Diabetic cardiomyopathy is another consecutive comorbidity, which is defined as concomitant heart failure in the absence of arterial hypertension and CAD [29]. The metabolic milieu in diabetics is characterized by hyperglycemia, increased fatty acids, triacylglycerols, inflammatory cytokines and hyperinsulinemia. These alterations sustain structural changes of the myocardium due to loss of cardiolipins with consecutive intra-myocardial lipid-accumulation [30, 31]. Modern concepts of optimal therapy monitoring as well as of prediction of heart failure deterioration and rehospitalization, especially in diabetic ICD recipients comprise the introduction of tele-monitoring systems. Their prognostic benefits in terms of reduction of all-cause and cardiovascular mortality is debated [32]. The present study has not implied any kind of tele-monitoring, which may in future improve further the management of diabetic heart failure patients even in the presence of ventricular tachyarrhythmias.
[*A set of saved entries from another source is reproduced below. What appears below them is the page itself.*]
-- ==== Sys2Proof/Certificates/Slice0/Obligations.lean ====
section
/-! DEFINITION. The statements for the provers, each with the rule of spec/ it formalises. -/

open Sys2Proof Sys2Proof.Machine Sys2Proof.Safety

/-! ### Encoding -/

/-- Every row of 30_encoding.md R91's table decodes to its command, through the opcode table's numbering too, and
neighbouring values of R92 do not decode. -/
def Obligations.TableWordsDecode : Prop :=
  decodeWord 0x00000001 = .ok .select ∧ decodeWord 0x00000002 = .ok .waitnb ∧
    decodeWord 0x00000003 = .ok .waitdrq ∧ decodeWord 0x00000004 = .ok .setaddr ∧
    decodeWord 0x00000005 = .ok .read ∧ decodeWord 0x00000006 = .ok .write ∧
    decodeWord 0x00000007 = .ok .identify ∧ decodeWord 0x00000008 = .ok .parseid ∧
    decodeWord 0x00000009 = .ok .probe ∧ decodeWord 0x0000000A = .ok .discover ∧
    decodeTableWord 32 0x0000000A = some .discover ∧ decodeWord 0x00000000 = .error (.unknownCode 0) ∧
    decodeWord 0x0000000B = .error (.unknownCode 0x0B) ∧ decodeWord 0x00000105 = .error .reservedBits

/-- 30_encoding.md R91: the legal values are those of its table, the full 32-bit value matching. -/
def Obligations.LegalValuesAreTheTable : Prop :=
  ∀ (v : Word) (i : Instr), decodeWord v = .ok i ↔
    (v, i) ∈ ([(0x00000001, .select), (0x00000002, .waitnb), (0x00000003, .waitdrq), (0x00000004, .setaddr),
      (0x00000005, .read), (0x00000006, .write), (0x00000007, .identify), (0x00000008, .parseid),
      (0x00000009, .probe), (0x0000000A, .discover)] : List (Word × Instr))

/-- Decoding and encoding agree on bytes, both ways: what decodes to a command, leaving `rest`, is exactly that
command's bytes before `rest` (30_encoding.md R90, R91). -/
def Obligations.CommandBytesRoundTrip : Prop :=
  ∀ (l : List Byte) (i : Instr) (rest : List Byte),
    decodeBytes l = .ok (i, rest) ↔ l = encodeBytes i ++ rest

/-! ### The host port -/

/-- A host write to `CMD` that is due while `ESTAT.BUSY = 0` and decodes to a command makes the step that command's
own, with the operation removed from the pending ones (10_state.md R22; the pending operations are the model's own,
log entry 7). -/
def Obligations.StepIssuesDecodedCommand : Prop :=
  ∀ (s : State) (rest : List Input) (v : Word) (i : Instr),
    s.inputs = { delay := 0, op := .write 0x000 4 v } :: rest → s.estat.busy = false → decodeWord v = .ok i →
      step s = exec i { s with inputs := rest }

/-- While no host operation is due, a step is a step of the running command; a pending host operation comes one turn
nearer, and an engine that has no step waits for it (00_scope.md R13, 20_memory.md R65). Which agent moves when is the
model's choice, log entry 7. -/
def Obligations.StepRunsRunningCommand : Prop :=
  ∀ (s : State) (i : Instr), s.phase.command = some i →
    (s.inputs = [] → step s = exec i s) ∧
    ∀ (m : Nat) (op : HostOp) (rest : List Input), s.inputs = { delay := m + 1, op := op } :: rest →
      let s1 := { s with inputs := { delay := m, op := op } :: rest }
      (∀ t, exec i s1 = .next t → step s = .next t) ∧ (∀ a, exec i s1 = .fault (.memoryRefused a) → step s = .next s1)

/-- 60_exceptions.md R256: in `IDLE` the engine makes no device or memory access and leaves it only on a legal `CMD`
write, and with no host operation due everything stays. That a pending operation comes one turn nearer, and that an
idle engine has such turns, is the model's choice (log entry 7). -/
def Obligations.IdleEngineWaits : Prop :=
  (∀ s : State, s.phase = .idle → s.inputs = [] → step s = .next s) ∧
    (∀ (s : State) (m : Nat) (op : HostOp) (rest : List Input), s.phase = .idle →
      s.inputs = { delay := m + 1, op := op } :: rest →
        step s = .next { s with inputs := { delay := m, op := op } :: rest }) ∧
    ∀ s t : State, s.phase = .idle → step s = .next t →
      t.trace = s.trace ∧
        (t.phase = .idle ∨ ∃ v i rest, s.inputs = { delay := 0, op := .write 0x000 4 v } :: rest ∧
          s.estat.busy = false ∧ decodeWord v = .ok i ∧ t.phase.command = some i)

/-- 30_encoding.md R92: any other value written to `CMD` while `ESTAT.BUSY = 0`. -/
def Obligations.IllegalValueRejected : Prop :=
  ∀ (s : State) (rest : List Input) (v : Word),
    s.inputs = { delay := 0, op := .write 0x000 4 v } :: rest → s.estat.busy = false →
      (v.toNat = 0 ∨ 10 < v.toNat) →
      step s = .next
        { s with
          inputs := rest
          estat := { s.estat with lastcmd := v.extractLsb' 0 8, result := 0x06, done := true, busy := false }
          errinfo := 0, progress := 0 }

/-- 10_state.md R35: while `ESTAT.BUSY = 1` a write to `CMD`, `DRIVE`, `LBA`, `COUNT` or `BUF` changes nothing but
`REJ`; a write to a read-only register or an unassigned offset has no effect at any time. -/
def Obligations.BusyWritesTurnedAway : Prop :=
  ∀ (s : State) (rest : List Input) (off : Nat) (v : Word),
    s.inputs = { delay := 0, op := .write off 4 v } :: rest →
      (s.estat.busy = true → off ∈ [0x000, 0x008, 0x00C, 0x010, 0x014] →
        step s = .next { s with inputs := rest, estat := { s.estat with rej := true } }) ∧
      (off % 4 = 0 → off < 0x180 → off ∉ [0x000, 0x004, 0x008, 0x00C, 0x010, 0x014] →
        step s = .next { s with inputs := rest })

/-- 10_state.md R28 to R31: while `ESTAT.BUSY = 0` a write to an argument register stores it, `DRIVE` bit 0 alone, and
it is read back; R23: a write to `ESTAT` clears `REJ` iff bit 2 of it is 1, whatever `BUSY` is. -/
def Obligations.ArgumentAndRejWrites : Prop :=
  ∀ (s : State) (rest : List Input) (v : Word),
    (s.estat.busy = false →
      (s.inputs = { delay := 0, op := .write 0x008 4 v } :: rest →
        step s = .next { s with inputs := rest, drive := v.extractLsb' 0 1 } ∧
          windowRead { s with inputs := rest, drive := v.extractLsb' 0 1 } 0x008 = v &&& 1) ∧
      (s.inputs = { delay := 0, op := .write 0x00C 4 v } :: rest →
        step s = .next { s with inputs := rest, lba := v } ∧
          windowRead { s with inputs := rest, lba := v } 0x00C = v) ∧
      (s.inputs = { delay := 0, op := .write 0x010 4 v } :: rest →
        step s = .next { s with inputs := rest, count := v } ∧
          windowRead { s with inputs := rest, count := v } 0x010 = v) ∧
      (s.inputs = { delay := 0, op := .write 0x014 4 v } :: rest →
        step s = .next { s with inputs := rest, buf := v } ∧
          windowRead { s with inputs := rest, buf := v } 0x014 = v)) ∧
    (s.inputs = { delay := 0, op := .write 0x004 4 v } :: rest →
      step s = .next
        { s with inputs := rest, estat := { s.estat with rej := if v.getLsbD 2 then false else s.estat.rej } })

/-- 10_state.md R26: `REJ` is set only by a write turned away while busy (R35) and cleared only by a host write of 1
to `ESTAT` bit 2 or by reset; no command finish clears it. -/
def Obligations.RejChangesOnlyByHost : Prop :=
  ∀ s t : State, StatusOk s → step s = .next t → t.estat.rej ≠ s.estat.rej →
    (t.estat.rej = true ∧ s.estat.busy = true ∧ ∃ off v rest,
      s.inputs = { delay := 0, op := .write off 4 v } :: rest ∧ off ∈ [0x000, 0x008, 0x00C, 0x010, 0x014]) ∨
    (t.estat.rej = false ∧ ((∃ v rest, s.inputs = { delay := 0, op := .write 0x004 4 v } :: rest ∧
        v.getLsbD 2 = true) ∨ ∃ rest, s.inputs = { delay := 0, op := .reset } :: rest))

/-- 10_state.md R21 to R34, R37 to R43: what every offset of the register window reads as. -/
def Obligations.WindowLayout : Prop :=
  ∀ s : State,
    windowRead s 0x000 = 0 ∧ windowRead s 0x004 = estatWord s.estat ∧
    windowRead s 0x008 = BitVec.ofNat 32 s.drive.toNat ∧ windowRead s 0x00C = s.lba ∧
    windowRead s 0x010 = s.count ∧ windowRead s 0x014 = s.buf ∧
    windowRead s 0x018 = BitVec.ofNat 32 s.errinfo.toNat ∧ windowRead s 0x01C = BitVec.ofNat 32 s.drvcount.toNat ∧
    windowRead s 0x020 = s.progress ∧
    (∀ d : BitVec 1,
      let r := if d = 0 then s.drv0 else s.drv1
      let base := 0x080 + 0x80 * d.toNat
      windowRead s base = (if r.lba then 2 else 0) + (if r.present then 1 else 0) ∧
      windowRead s (base + 0x04) = r.total ∧ windowRead s (base + 0x08) = r.cyl ∧
      windowRead s (base + 0x0C) = BitVec.ofNat 32 r.heads.toNat ∧
      windowRead s (base + 0x10) = BitVec.ofNat 32 r.spt.toNat ∧
      (∀ i : Fin 11, windowRead s (base + 0x20 + 4 * i.val) =
        r.model[4 * i.val + 3] ++ r.model[4 * i.val + 2] ++ r.model[4 * i.val + 1] ++ r.model[4 * i.val]) ∧
      (∀ i : Fin 3, windowRead s (base + 0x50 + 4 * i.val) =
        r.fw[4 * i.val + 3] ++ r.fw[4 * i.val + 2] ++ r.fw[4 * i.val + 1] ++ r.fw[4 * i.val])) ∧
    ∀ off : Nat, 0x020 < off → off < 0x180 → off < 0x080 ∨
      (0x080 ≤ off ∧ 0x10 < off % 0x80 ∧ off % 0x80 < 0x20) ∨ (0x080 ≤ off ∧ 0x4C ≤ off % 0x80 ∧ off % 0x80 < 0x50) ∨
      (0x080 ≤ off ∧ 0x5C ≤ off % 0x80) → windowRead s off = 0

/-- A host read of an aligned 32-bit register returns what the window reads as and changes nothing else; 10_state.md
R36: a host access of another width or alignment is refused, and so, by the model's choice (log entry 12), is one
outside the window. -/
def Obligations.HostAccesses : Prop :=
  ∀ (s : State) (rest : List Input) (off width : Nat) (v : Word),
    (s.inputs = { delay := 0, op := .read off width } :: rest →
      (width = 4 ∧ off % 4 = 0 ∧ off < 0x180 →
        step s = .next { s with inputs := rest, hostReads := windowRead s off :: s.hostReads }) ∧
      (¬(width = 4 ∧ off % 4 = 0 ∧ off < 0x180) → step s = .refused (.hostAccess off width))) ∧
    (s.inputs = { delay := 0, op := .write off width v } :: rest →
      ¬(width = 4 ∧ off % 4 = 0 ∧ off < 0x180) → step s = .refused (.hostAccess off width))

/-- 10_state.md R23: the fields of `ESTAT`, the reserved bits reading 0; 60_exceptions.md R240: the codes. -/
def Obligations.EstatFieldsAndCodes : Prop :=
  (∀ e : Estat, (estatWord e).getLsbD 0 = e.busy ∧ (estatWord e).getLsbD 1 = e.done ∧
    (estatWord e).getLsbD 2 = e.rej ∧ (estatWord e).extractLsb' 3 5 = 0 ∧
    (estatWord e).extractLsb' 8 8 = e.result ∧ (estatWord e).extractLsb' 16 8 = e.lastcmd ∧
    (estatWord e).extractLsb' 24 8 = 0) ∧
    resultCode .ok = 0x00 ∧ resultCode .timeout = 0x01 ∧ resultCode .deverr = 0x02 ∧ resultCode .noctrl = 0x03 ∧
    resultCode .faultGeom = 0x04 ∧ resultCode .faultAlign = 0x05 ∧ resultCode .illegalCmd = 0x06

/-- 10_state.md R50: the reset values the spec gives, and both drive records all zero. -/
def Obligations.ResetStateIsAllZero : Prop :=
  estatWord State.reset.estat = 0 ∧ State.reset.drive = 0 ∧ State.reset.lba = 0 ∧ State.reset.count = 0 ∧
    State.reset.buf = 0 ∧ State.reset.errinfo = 0 ∧ State.reset.drvcount = 0 ∧ State.reset.progress = 0 ∧
    State.reset.phase = .idle ∧
    ∀ d : BitVec 1,
      let r := driveRecord State.reset d
      r.present = false ∧ r.lba = false ∧ r.total = 0 ∧ r.cyl = 0 ∧ r.heads = 0 ∧ r.spt = 0 ∧
        (∀ k : Fin 44, r.model[k] = 0) ∧ ∀ k : Fin 12, r.fw[k] = 0

/-- 70_reset_and_hazards.md R270: the reset input sets, in one step and in any state, every piece of engine state to
its value in 10_state.md R50, with no device or memory access. The internal variables, which R50 leaves unspecified,
and the model's own record of races are left open (log entries 6 and 9). R271: the accesses made before stand, R272:
none is made; that memory, the configuration and the model's own inputs and outputs stay as they are is log entry 17. -/
def Obligations.ResetInputClearsEngine : Prop :=
  ∀ (s : State) (rest : List Input), s.inputs = { delay := 0, op := .reset } :: rest →
    ∃ v rs, step s = .next
      { s with
        inputs := rest
        estat := { busy := false, done := false, rej := false, result := 0, lastcmd := 0 }
        drive := 0, lba := 0, count := 0, buf := 0, errinfo := 0, drvcount := 0, progress := 0
        drv0 := DriveRecord.absent, drv1 := DriveRecord.absent, phase := .idle, v := v, races := rs }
The metabolic syndrome is associated with co-existing obesity, hyperlipidemia, arterial hypertension and (pre-) diabetes [33, 34]. Obese patients are associated with a two to three-fold higher risk for CAD than non-obese patients alongside an increased risk of mortality [35, 36]. Whether obese patients are also associated with an increased risk for ventricular tachyarrhythmias compared to non-obese patients is controversial [34, 37]. Both obese and non-obese patients with mild stages of systolic heart failure reveal a comparable risk of ventricular tachyarrhythmias and comparable benefit from CRT therapy [34]. The metabolic syndrome itself may impact cardiac electrophysiological alterations and response to CRT-D therapy [33], which may be reflected by alterations of thresholds of CRT-D leads parameters [33] leading to impaired response even at long-term follow-up [33, 38, 39]. Accordingly, electrocardiographic changes are found in diabetics potentially related to transmural dispersion of repolarization in terms of QRS and QT prolongation compared to non-diabetics [24]. Besides simple ECG recordings [40], novel biomarkers reflecting diabetes, heart failure and the metabolic syndrome, such as natriuretic peptides and neutrophil gelatinase-associated lipocalin (NGAL) [4146] may reveal the potential to improve risk-stratification in terms of prediction of all-cause and cardiovascular mortality in high-risk patients with ventricular tachyarrhythmias in future [45, 46].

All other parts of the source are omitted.